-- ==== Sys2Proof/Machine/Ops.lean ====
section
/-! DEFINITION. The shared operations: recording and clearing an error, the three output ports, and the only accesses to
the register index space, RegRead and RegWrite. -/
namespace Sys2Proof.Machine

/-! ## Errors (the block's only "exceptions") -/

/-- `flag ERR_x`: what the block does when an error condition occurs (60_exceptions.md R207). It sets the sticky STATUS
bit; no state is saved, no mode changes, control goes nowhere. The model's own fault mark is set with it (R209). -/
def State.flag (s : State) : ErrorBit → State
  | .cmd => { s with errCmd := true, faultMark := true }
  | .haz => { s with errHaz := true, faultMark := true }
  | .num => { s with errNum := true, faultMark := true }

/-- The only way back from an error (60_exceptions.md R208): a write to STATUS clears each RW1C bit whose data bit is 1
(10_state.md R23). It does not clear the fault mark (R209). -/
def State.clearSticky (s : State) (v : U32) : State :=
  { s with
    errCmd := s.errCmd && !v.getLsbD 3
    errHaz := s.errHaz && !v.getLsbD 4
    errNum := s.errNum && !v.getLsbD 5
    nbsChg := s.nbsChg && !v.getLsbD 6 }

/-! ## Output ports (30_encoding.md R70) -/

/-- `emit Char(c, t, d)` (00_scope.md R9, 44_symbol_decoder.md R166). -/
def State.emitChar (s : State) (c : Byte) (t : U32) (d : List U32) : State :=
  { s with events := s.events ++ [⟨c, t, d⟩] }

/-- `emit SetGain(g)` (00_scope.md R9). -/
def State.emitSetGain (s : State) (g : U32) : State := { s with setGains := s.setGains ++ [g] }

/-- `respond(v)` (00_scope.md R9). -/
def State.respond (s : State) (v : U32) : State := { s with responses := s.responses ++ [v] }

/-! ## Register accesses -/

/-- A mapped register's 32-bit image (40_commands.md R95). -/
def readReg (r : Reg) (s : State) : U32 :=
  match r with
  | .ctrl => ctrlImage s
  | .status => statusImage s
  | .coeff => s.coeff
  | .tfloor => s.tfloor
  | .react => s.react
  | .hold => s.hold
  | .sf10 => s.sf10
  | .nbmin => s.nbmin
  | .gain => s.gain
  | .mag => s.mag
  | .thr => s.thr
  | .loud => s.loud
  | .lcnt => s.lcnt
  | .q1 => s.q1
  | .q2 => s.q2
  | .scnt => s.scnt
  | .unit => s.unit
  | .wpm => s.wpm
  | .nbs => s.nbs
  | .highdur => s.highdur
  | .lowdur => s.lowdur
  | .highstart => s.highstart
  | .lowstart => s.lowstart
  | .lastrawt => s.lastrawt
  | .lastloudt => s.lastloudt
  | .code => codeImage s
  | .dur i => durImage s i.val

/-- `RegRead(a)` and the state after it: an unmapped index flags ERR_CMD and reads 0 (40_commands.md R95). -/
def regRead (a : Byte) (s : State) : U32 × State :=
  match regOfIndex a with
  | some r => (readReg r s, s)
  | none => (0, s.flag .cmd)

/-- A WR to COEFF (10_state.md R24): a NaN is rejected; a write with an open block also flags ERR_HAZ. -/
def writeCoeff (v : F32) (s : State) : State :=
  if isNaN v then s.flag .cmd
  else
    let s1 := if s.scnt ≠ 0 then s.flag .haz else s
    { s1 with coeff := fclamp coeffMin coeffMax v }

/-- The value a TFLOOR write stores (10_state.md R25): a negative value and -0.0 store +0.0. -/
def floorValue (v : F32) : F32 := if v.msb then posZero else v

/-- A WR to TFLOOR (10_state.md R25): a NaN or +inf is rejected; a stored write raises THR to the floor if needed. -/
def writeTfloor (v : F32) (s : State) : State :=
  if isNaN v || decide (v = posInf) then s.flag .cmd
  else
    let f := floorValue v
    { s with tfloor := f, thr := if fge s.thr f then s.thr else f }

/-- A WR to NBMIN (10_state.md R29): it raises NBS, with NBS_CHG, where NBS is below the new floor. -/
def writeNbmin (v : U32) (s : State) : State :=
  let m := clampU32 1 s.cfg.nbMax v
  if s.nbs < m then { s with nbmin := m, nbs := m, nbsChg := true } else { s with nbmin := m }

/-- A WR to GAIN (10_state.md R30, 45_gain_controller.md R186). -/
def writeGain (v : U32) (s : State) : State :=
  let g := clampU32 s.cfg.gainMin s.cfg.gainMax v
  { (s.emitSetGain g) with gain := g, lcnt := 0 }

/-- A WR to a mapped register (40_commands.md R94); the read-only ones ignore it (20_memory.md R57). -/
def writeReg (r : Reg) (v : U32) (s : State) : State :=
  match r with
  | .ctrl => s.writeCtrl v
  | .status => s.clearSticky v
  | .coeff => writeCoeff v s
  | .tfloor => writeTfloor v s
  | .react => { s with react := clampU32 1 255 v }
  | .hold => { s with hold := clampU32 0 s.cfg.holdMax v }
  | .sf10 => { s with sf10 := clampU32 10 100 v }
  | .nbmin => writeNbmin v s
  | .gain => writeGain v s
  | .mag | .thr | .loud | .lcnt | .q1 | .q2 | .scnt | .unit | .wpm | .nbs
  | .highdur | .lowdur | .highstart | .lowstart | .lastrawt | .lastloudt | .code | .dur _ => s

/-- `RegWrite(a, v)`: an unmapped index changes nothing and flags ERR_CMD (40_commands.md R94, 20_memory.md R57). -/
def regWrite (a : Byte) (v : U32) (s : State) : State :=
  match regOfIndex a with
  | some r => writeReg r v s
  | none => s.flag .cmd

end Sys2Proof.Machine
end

##########

Your instructions: What is wanted is the full set of entries above, reproduced exactly.

Exercise output:
-- ==== Sys2Proof/Machine/Ops.lean ====
section
/-! DEFINITION. The shared operations: recording and clearing an error, the three output ports, and the only accesses to
the register index space, RegRead and RegWrite. -/
namespace Sys2Proof.Machine

/-! ## Errors (the block's only "exceptions") -/

/-- `flag ERR_x`: what the block does when an error condition occurs (60_exceptions.md R207). It sets the sticky STATUS
bit; no state is saved, no mode changes, control goes nowhere. The model's own fault mark is set with it (R209). -/
def State.flag (s : State) : ErrorBit → State
  | .cmd => { s with errCmd := true, faultMark := true }
  | .haz => { s with errHaz := true, faultMark := true }
  | .num => { s with errNum := true, faultMark := true }

/-- The only way back from an error (60_exceptions.md R208): a write to STATUS clears each RW1C bit whose data bit is 1
(10_state.md R23). It does not clear the fault mark (R209). -/
def State.clearSticky (s : State) (v : U32) : State :=
  { s with
    errCmd := s.errCmd && !v.getLsbD 3
    errHaz := s.errHaz && !v.getLsbD 4
    errNum := s.errNum && !v.getLsbD 5
    nbsChg := s.nbsChg && !v.getLsbD 6 }

/-! ## Output ports (30_encoding.md R70) -/

/-- `emit Char(c, t, d)` (00_scope.md R9, 44_symbol_decoder.md R166). -/
def State.emitChar (s : State) (c : Byte) (t : U32) (d : List U32) : State :=
  { s with events := s.events ++ [⟨c, t, d⟩] }

/-- `emit SetGain(g)` (00_scope.md R9). -/
def State.emitSetGain (s : State) (g : U32) : State := { s with setGains := s.setGains ++ [g] }

/-- `respond(v)` (00_scope.md R9). -/
def State.respond (s : State) (v : U32) : State := { s with responses := s.responses ++ [v] }

/-! ## Register accesses -/

/-- A mapped register's 32-bit image (40_commands.md R95). -/
def readReg (r : Reg) (s : State) : U32 :=
  match r with
  | .ctrl => ctrlImage s
  | .status => statusImage s
  | .coeff => s.coeff
  | .tfloor => s.tfloor
  | .react => s.react
  | .hold => s.hold
  | .sf10 => s.sf10
  | .nbmin => s.nbmin
  | .gain => s.gain
  | .mag => s.mag
  | .thr => s.thr
  | .loud => s.loud
  | .lcnt => s.lcnt
  | .q1 => s.q1
  | .q2 => s.q2
  | .scnt => s.scnt
  | .unit => s.unit
  | .wpm => s.wpm
  | .nbs => s.nbs
  | .highdur => s.highdur
  | .lowdur => s.lowdur
  | .highstart => s.highstart
  | .lowstart => s.lowstart
  | .lastrawt => s.lastrawt
  | .lastloudt => s.lastloudt
  | .code => codeImage s
  | .dur i => durImage s i.val

/-- `RegRead(a)` and the state after it: an unmapped index flags ERR_CMD and reads 0 (40_commands.md R95). -/
def regRead (a : Byte) (s : State) : U32 × State :=
  match regOfIndex a with
  | some r => (readReg r s, s)
  | none => (0, s.flag .cmd)

/-- A WR to COEFF (10_state.md R24): a NaN is rejected; a write with an open block also flags ERR_HAZ. -/
def writeCoeff (v : F32) (s : State) : State :=
  if isNaN v then s.flag .cmd
  else
    let s1 := if s.scnt ≠ 0 then s.flag .haz else s
    { s1 with coeff := fclamp coeffMin coeffMax v }

/-- The value a TFLOOR write stores (10_state.md R25): a negative value and -0.0 store +0.0. -/
def floorValue (v : F32) : F32 := if v.msb then posZero else v

/-- A WR to TFLOOR (10_state.md R25): a NaN or +inf is rejected; a stored write raises THR to the floor if needed. -/
def writeTfloor (v : F32) (s : State) : State :=
  if isNaN v || decide (v = posInf) then s.flag .cmd
  else
    let f := floorValue v
    { s with tfloor := f, thr := if fge s.thr f then s.thr else f }

/-- A WR to NBMIN (10_state.md R29): it raises NBS, with NBS_CHG, where NBS is below the new floor. -/
def writeNbmin (v : U32) (s : State) : State :=
  let m := clampU32 1 s.cfg.nbMax v
  if s.nbs < m then { s with nbmin := m, nbs := m, nbsChg := true } else { s with nbmin := m }

/-- A WR to GAIN (10_state.md R30, 45_gain_controller.md R186). -/
def writeGain (v : U32) (s : State) : State :=
  let g := clampU32 s.cfg.gainMin s.cfg.gainMax v
  { (s.emitSetGain g) with gain := g, lcnt := 0 }

/-- A WR to a mapped register (40_commands.md R94); the read-only ones ignore it (20_memory.md R57). -/
def writeReg (r : Reg) (v : U32) (s : State) : State :=
  match r with
  | .ctrl => s.writeCtrl v
  | .status => s.clearSticky v
  | .coeff => writeCoeff v s
  | .tfloor => writeTfloor v s
  | .react => { s with react := clampU32 1 255 v }
  | .hold => { s with hold := clampU32 0 s.cfg.holdMax v }
  | .sf10 => { s with sf10 := clampU32 10 100 v }
  | .nbmin => writeNbmin v s
  | .gain => writeGain v s
  | .mag | .thr | .loud | .lcnt | .q1 | .q2 | .scnt | .unit | .wpm | .nbs
  | .highdur | .lowdur | .highstart | .lowstart | .lastrawt | .lastloudt | .code | .dur _ => s

/-- `RegWrite(a, v)`: an unmapped index changes nothing and flags ERR_CMD (40_commands.md R94, 20_memory.md R57). -/
def regWrite (a : Byte) (v : U32) (s : State) : State :=
  match regOfIndex a with
  | some r => writeReg r v s
  | none => s.flag .cmd

end Sys2Proof.Machine
end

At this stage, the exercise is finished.